> _Task goal_: Each line of the data below either holds "opcode" or does not. Report how many do, and only that.

(Data extracted from a collection)
[Start of section]
-- ==== Sys2Proof/Machine/Operands.lean ====
section
/-! DEFINITION. Descriptors as operands: headers, the opcode table, and checks 1 to 8 of R77 for every opcode's body. -/
namespace Sys2Proof.Machine

/-! ### The opcode table (R75) -/

structure OpRow where
  op      : Nat
  gen1    : Bool
  gen2    : Bool
  fixed   : Bool     -- allowed in FIXED and DIRECT drawers
  batched : Bool
  count   : Bool

/-- Every opcode is allowed in gen3. -/
def opTable : List OpRow := [
  { op := 0x01, gen1 := true,  gen2 := true,  fixed := true,  batched := false, count := false },
  { op := 0x02, gen1 := false, gen2 := true,  fixed := true,  batched := false, count := false },
  { op := 0x03, gen1 := false, gen2 := true,  fixed := false, batched := true,  count := false },
  { op := 0x10, gen1 := true,  gen2 := true,  fixed := true,  batched := false, count := true },
  { op := 0x11, gen1 := false, gen2 := true,  fixed := true,  batched := false, count := true },
  { op := 0x12, gen1 := false, gen2 := true,  fixed := true,  batched := false, count := true },
  { op := 0x20, gen1 := false, gen2 := false, fixed := true,  batched := false, count := false },
  { op := 0x21, gen1 := false, gen2 := false, fixed := true,  batched := false, count := false },
  { op := 0x22, gen1 := false, gen2 := true,  fixed := true,  batched := false, count := false },
  { op := 0x30, gen1 := true,  gen2 := true,  fixed := true,  batched := true,  count := false },
  { op := 0x31, gen1 := true,  gen2 := true,  fixed := true,  batched := true,  count := false },
  { op := 0x40, gen1 := true,  gen2 := true,  fixed := true,  batched := true,  count := false },
  { op := 0x50, gen1 := false, gen2 := true,  fixed := true,  batched := false, count := false },
  { op := 0x51, gen1 := false, gen2 := true,  fixed := true,  batched := false, count := false },
  { op := 0x60, gen1 := false, gen2 := true,  fixed := true,  batched := false, count := false },
  { op := 0x61, gen1 := false, gen2 := true,  fixed := true,  batched := false, count := false } ]

def opRow (op : Nat) : Option OpRow := opTable.find? (fun r => r.op == op)

def OpRow.inGen (r : OpRow) (gen : Nat) : Bool := if gen = 1 then r.gen1 else if gen = 2 then r.gen2 else true
def OpRow.inMode (r : OpRow) (mode : Nat) : Bool := if mode = 1 then r.batched else r.fixed

/-! ### Headers (R72, R74) -/

/-- A descriptor as read: its header fields, its body and its extension slots. -/
structure Desc where
  gen   : Nat
  op    : Nat
  flags : Nat
  ext   : Nat
  fence : Nat
  fval  : Nat
  count : Nat
  zero  : Bool          -- the header's reserved bytes are 0
  body  : List Byte
  exts  : List (List Byte)
deriving DecidableEq, Repr

/-- Bytes of a ring slot (R60). -/
def slotBytes (gen : Nat) : Nat := if gen = 1 then 32 else 64

/-- EXT of a base slot. -/
def extOf (gen : Nat) (b : List Byte) : Nat := if gen = 3 then leAt b 2 1 % 4 else 0

def parse (gen : Nat) (b : List Byte) (exts : List (List Byte)) : Desc :=
  let d : Desc := { gen := gen, op := leAt b 0 1, flags := leAt b 1 1, ext := extOf gen b, fence := leAt b 4 4,
                    fval := 0, count := 0, zero := false, body := b.drop 24, exts := exts }
  match gen with
  | 1 => { d with fval := leAt b 8 4, count := leAt b 12 3, zero := zeroAt b 2 2 && zeroAt b 15 1, body := b.drop 16 }
  | 2 => { d with fval := leAt b 8 8, count := leAt b 16 4, zero := zeroAt b 2 2 && zeroAt b 20 4 }
  | _ => { d with fval := leAt b 8 8, count := leAt b 16 6,
                  zero := decide (leAt b 2 1 < 4) && zeroAt b 3 1 && zeroAt b 22 2 }

/-- The extension slots are in place: a kind, the right position, reserved bytes 0. -/
def extsOk (exts : List (List Byte)) : Bool :=
  exts.zipIdx.all (fun e => leAt e.1 0 1 != 0 && leAt e.1 1 1 == e.2 + 1 && zeroAt e.1 2 6)

/-- Every extension is of one kind. -/
def extKind (exts : List (List Byte)) (k : Nat) : Bool := exts.all (fun e => leAt e 0 1 == k)

/-! ### What a body asks of checks 2 and 5 to 8 -/

/-- A body's demands: its own encodings (checks 2 and 5 and R505, all FORMAT), the handles it names with the kind each
needs (true for FENCE), a channel it needs (check 6), and its ranges under R59. -/
structure Body where
  ok      : Bool
  handles : List (Nat × Bool) := []
  chan    : Bool := true
  ranges  : List (Nat × Nat × Nat) := []

def badBody : Body := { ok := false }

/-- The two handles name one object. -/
def State.sameObj (s : State) (cab ctx h1 h2 : Nat) : Bool :=
  h1 == h2 || (s.owns cab ctx h1 && s.owns cab ctx h2 && (s.obj (handleIdx h1)).orig == (s.obj (handleIdx h2)).orig)

/-- A fence value a body may carry. -/
def valueOk (v : Nat) : Bool := decide (v ≤ 2 ^ 63 - 2)

/-- A row format with its width (R243, R247): a code of R230, a whole number of MX blocks. -/
def rowFmtOk (fmt h : Nat) : Bool := decide (fmt ≤ 10) && (!codeMx fmt || h % 32 == 0)
def widthOk (h : Nat) : Bool := decide (1 ≤ h) && decide (h ≤ 16384)

/-- KERNEL and LAYER_STEP (R182 to R184); a gen1 KERNEL declares no output. -/
def tileBody (d : Desc) : Body :=
  let b := d.body
  let ctrl := leAt b 4 4
  let nout := bitsOf ctrl 12 9
  let tiles := bitsOf ctrl 8 0
  let raw := (b.drop 16).take 24 ++ d.exts.flatMap (fun e => (e.drop 8).take 48)
  let outs := outRanges nout b d.exts
  let aux := leAt b 8 4
  { ok := !ctrl.testBit 15 && decide (1 ≤ tiles) && decide (tiles ≤ 256) &&
      decide (nout ≤ if d.gen = 1 then 0 else if d.gen = 2 then 2 else 8) &&
      d.ext == (nout - 2 + 3) / 4 && extKind d.exts 1 && d.exts.all (fun e => zeroAt e 56 8) &&
      zeroAt raw (12 * nout) (raw.length - 12 * nout) && leAt b 0 4 != 0 && outs.all (fun r => r.1 != 0),
    handles := (leAt b 0 4, false) :: (aux, false) :: outs.map (fun r => (r.1, false)),
    ranges := (if d.op = 0x01 then [(aux, 64 * leAt b 12 4, 0)] else []) ++
      outs.map (fun r => (r.1, 64 * r.2.1, 64 * r.2.2)) }

/-- REQUEST (R160, R161). -/
def requestBody (d : Desc) : Body :=
  let b := d.body
  let h (o : Nat) := leAt b o 4
  { ok := decide (h 16 < 2 ^ 24) && h 16 != 0 && decide (h 20 < 2 ^ 24) && h 4 != h 0 && h 0 != 0 && h 8 != 0,
    handles := [(h 0, false), (h 4, false), (h 8, false), (h 12, true), (h 36, true)],
    ranges := [(h 8, 0, 4 * (h 16 + h 20))] }
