def CabErr.code : CabErr → Nat
  | .none => 0 | .state => 1 | .tile => 2 | .empty => 3 | .quota => 4 | .inUse => 5
  | .floor => 6 | .overlap => 7 | .range => 8 | .func => 9 | .shadow => 10

def failsEmpty (q : CabConf) : Bool :=
  q.tileMap == 0 || q.ranges == [] || quotaDrawers q == 0 || quotaContexts q == 0

/-- A requested tile is not populated, is another's, or is still being cleared after leaving. -/
def State.failsTile (s : State) (n : Nat) (q : CabConf) : Bool :=
  q.tileList.any (fun t =>
    let x := s.tile t
    !s.tie.tiles.testBit t || x.leaving || (match x.cab with | some m => m != n | none => x.clearing))

def State.failsRange (s : State) (q : CabConf) : Bool :=
  q.spans.any (fun r => decide (s.installed < r.1 + r.2)) || decide (s.rfld rWorkSize 23 0 < 32) ||
  (q.integ && (s.reg rNodeSize == 0 || (List.range s.gateCount).any (fun g => s.rfld (rMdBase g) 55 48 == 0)))

/-- The local addresses of gate `g` that a physical range covers lie in one stretch: its first byte and length. -/
def State.localSpan (s : State) (g a n : Nat) : Nat × Nat :=
  let w := s.ilv
  let c := s.gateCount
  let k0 := a / w
  let k1 := (a + n + w - 1) / w
  let first := k0 + (g + c - k0 % c) % c
  let last := k1 - 1 - ((k1 - 1) % c + c - g) % c
  if first < k1 ∧ first ≤ last then (first / c * w, (last / c + 1 - first / c) * w) else (0, 0)

/-- A range overlaps a block region of R17. -/
def State.meetsBlock (s : State) (a n : Nat) : Bool :=
  overlaps a n (s.reg rNodeBase).toNat (s.reg rNodeSize).toNat ||
  overlaps a n (s.reg rWorkBase).toNat ((s.reg rWorkSize).toNat * 2 ^ 21) ||
  (s.reg rChestBase != 0 && overlaps a n (s.reg rChestBase).toNat (2 ^ 28)) ||
  overlaps a n (s.reg rOuBase).toNat (s.rfld rOuSize 27 0 * 65536) ||
  (List.range s.gateCount).any (fun g =>
    let l := s.localSpan g a n
    l.2 != 0 && overlaps l.1 l.2 (s.rfld (rMdBase g) 36 12 * 4096) (s.rfld (rMdBase g) 55 48 * 2 ^ 26))

/-- Two of a list of ranges overlap. -/
def selfOverlap : List (Nat × Nat) → Bool
  | [] => false
  | r :: l => l.any (fun x => overlaps r.1 r.2 x.1 x.2) || selfOverlap l

def State.failsOverlap (s : State) (n : Nat) (q : CabConf) : Bool :=
  selfOverlap q.spans || (s.otherCabs n).any (fun e => e.2.confs.any (fun c => spansMeet q.spans c.spans)) ||
  q.spans.any (fun r => s.meetsBlock r.1 r.2)

/-- Slots the configuration image's tables hold. -/
def State.imageSlots (s : State) : Nat := (s.ft.slots.filter (fun e => e.2.st != .free && e.2.image)).length

/-- R42. -/
def State.failsQuota (s : State) (n : Nat) (q : CabConf) : Bool :=
  let past (f : CabConf → Nat) (pool : Nat) : Bool :=
    decide (pool < f q + ((s.otherCabs n).map (fun e => f e.2.conf)).sum)
  decide (8192 < quotaDrawers q) || past quotaDrawers 65536 || past quotaContexts 16384 || past quotaLatches 16384 ||
  past quotaObjs 1048576 || past quotaTables (256 - s.imageSlots)

/-- Whether an object's range reaches a removed byte through a context's tables, page by page (R504). Of a page that is only
partly inside the range, the object's own bytes count (log 142). -/
def reachesGone (cab ctx : Nat) (gone : List (Nat × Nat)) (hi : Nat) : Nat → Nat → State → Bool × State
  | 0, _, s => (false, s)
  | k + 1, va, s =>
    if hi ≤ va then (false, s)
    else
      let r := walkFrom { m := .cab cab, unit := uTu, ctx := some ctx } cab ctx va 4 (s.ctx cab ctx).root s
      let after (l : Nat) : Nat := (va / 2 ^ lvShift l + 1) * 2 ^ lvShift l
      match r.1 with
      | .absent l => reachesGone cab ctx gone hi k (after l) r.2
      | .leaf l pa _ _ host _ =>
        if !host && spansMeet gone [(pa + va % 2 ^ lvShift l, min hi (after l) - va)] then (true, r.2)
        else reachesGone cab ctx gone hi k (after l) r.2
      | _ => (true, r.2)

/-- Every live handle's object, through the handle's context. -/
def anyReachesGone (cab : Nat) (gone : List (Nat × Nat)) : List MObj → State → Bool × State
  | [], s => (false, s)
  | o :: l, s =>
    let r := reachesGone cab o.ctx gone (o.base + o.len) (o.len / 65536 + 2) o.base s
    if r.1 then (true, r.2) else anyReachesGone cab gone l r.2

/-- The live handles of a cabinet. -/
def State.liveHandles (s : State) (n : Nat) : List MObj :=
  (s.drw.objs.filter (fun e => e.2.used && !e.2.withdrawn && e.2.cab == n)).map (·.2)

/-- A quota is below the use; the reserve cannot hold the pages in use; a flagged range changes its extent. -/
def State.belowUse (s : State) (n : Nat) (q : CabConf) : Bool :=
  let c := (s.cab n).conf
  let flags := mapGet 0 n s.mix.whole
  decide (quotaDrawers q < s.useDrawers n) || decide (quotaContexts q < s.useContexts n) ||
  decide (quotaLatches q < s.useLatches n) || decide (quotaObjs q < s.useObjs n) || decide (quotaTables q < s.useTables n) ||
  ((q.size != c.size || fld q.cfg 5 0 != fld c.cfg 5 0) &&
    decide (q.usable < max (s.reservedOf n) (s.poolUsed n true) + s.poolUsed n false)) ||
  c.ranges.any (fun r => flags.testBit r.1 && !q.spans.contains r.2)

def State.failsInUse (s : State) (n : Nat) (q : CabConf) : Bool × State :=
  if s.belowUse n q then (true, s)
  else
    let gone := minusSpans (s.cab n).conf.spans q.spans
    if gone = [] then (false, s) else anyReachesGone n gone (s.liveHandles n) s

/-- The largest non-cabinet sum of any gate (R300). -/
def State.gateNcFloor (s : State) : Nat :=
  ((List.range s.gateCount).map (fun g => s.rfld (rSgNcfloor g) 10 0 + s.rfld (rSgNcfloor g) 26 16)).foldl max 0

/-- The floors of the cabinets that hold one (R43): LIVE, or an ACTIVATE under way. -/
def State.floorCabs (s : State) (n : Option Nat) : List CabConf :=
  (s.cabs.filter (fun e => n != some e.1 && e.2.holds && e.2.st != .clear)).map (fun e => e.2.conf)

def State.failsFloor (s : State) (n : Nat) (q : CabConf) : Bool :=
  let others := s.floorCabs (some n)
  decide (1024 < q.memFloor) || decide (1024 < q.fabFloor) ||
  decide (1024 < q.memFloor + (others.map CabConf.memFloor).sum + s.gateNcFloor) ||
  decide (1024 < q.fabFloor + (others.map CabConf.fabFloor).sum + s.rfld rFrNcfloor 10 0)

def State.failsFunc (s : State) (n : Nat) (q : CabConf) : Bool :=
  q.fn != 0 && (s.otherCabs n).any (fun e => e.2.conf.fn == q.fn)

/-- The checks of R30 in order; STATE apart. -/
def State.cabChecks (s : State) (n : Nat) (q : CabConf) : CabErr × State :=
  if failsEmpty q then (.empty, s)
  else if s.failsTile n q then (.tile, s)
  else if s.failsRange q then (.range, s)
  else if s.failsOverlap n q then (.overlap, s)
  else if 32 < fld q.cfg 5 0 then (.shadow, s)
  else if s.failsQuota n q then (.quota, s)
  else
    let r := s.failsInUse n q
    if r.1 then (.inUse, r.2)
    else if r.2.failsFloor n q then (.floor, r.2)
    else if r.2.failsFunc n q then (.func, r.2)
    else (.none, r.2)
[End of section]
> _Exercise result_: 3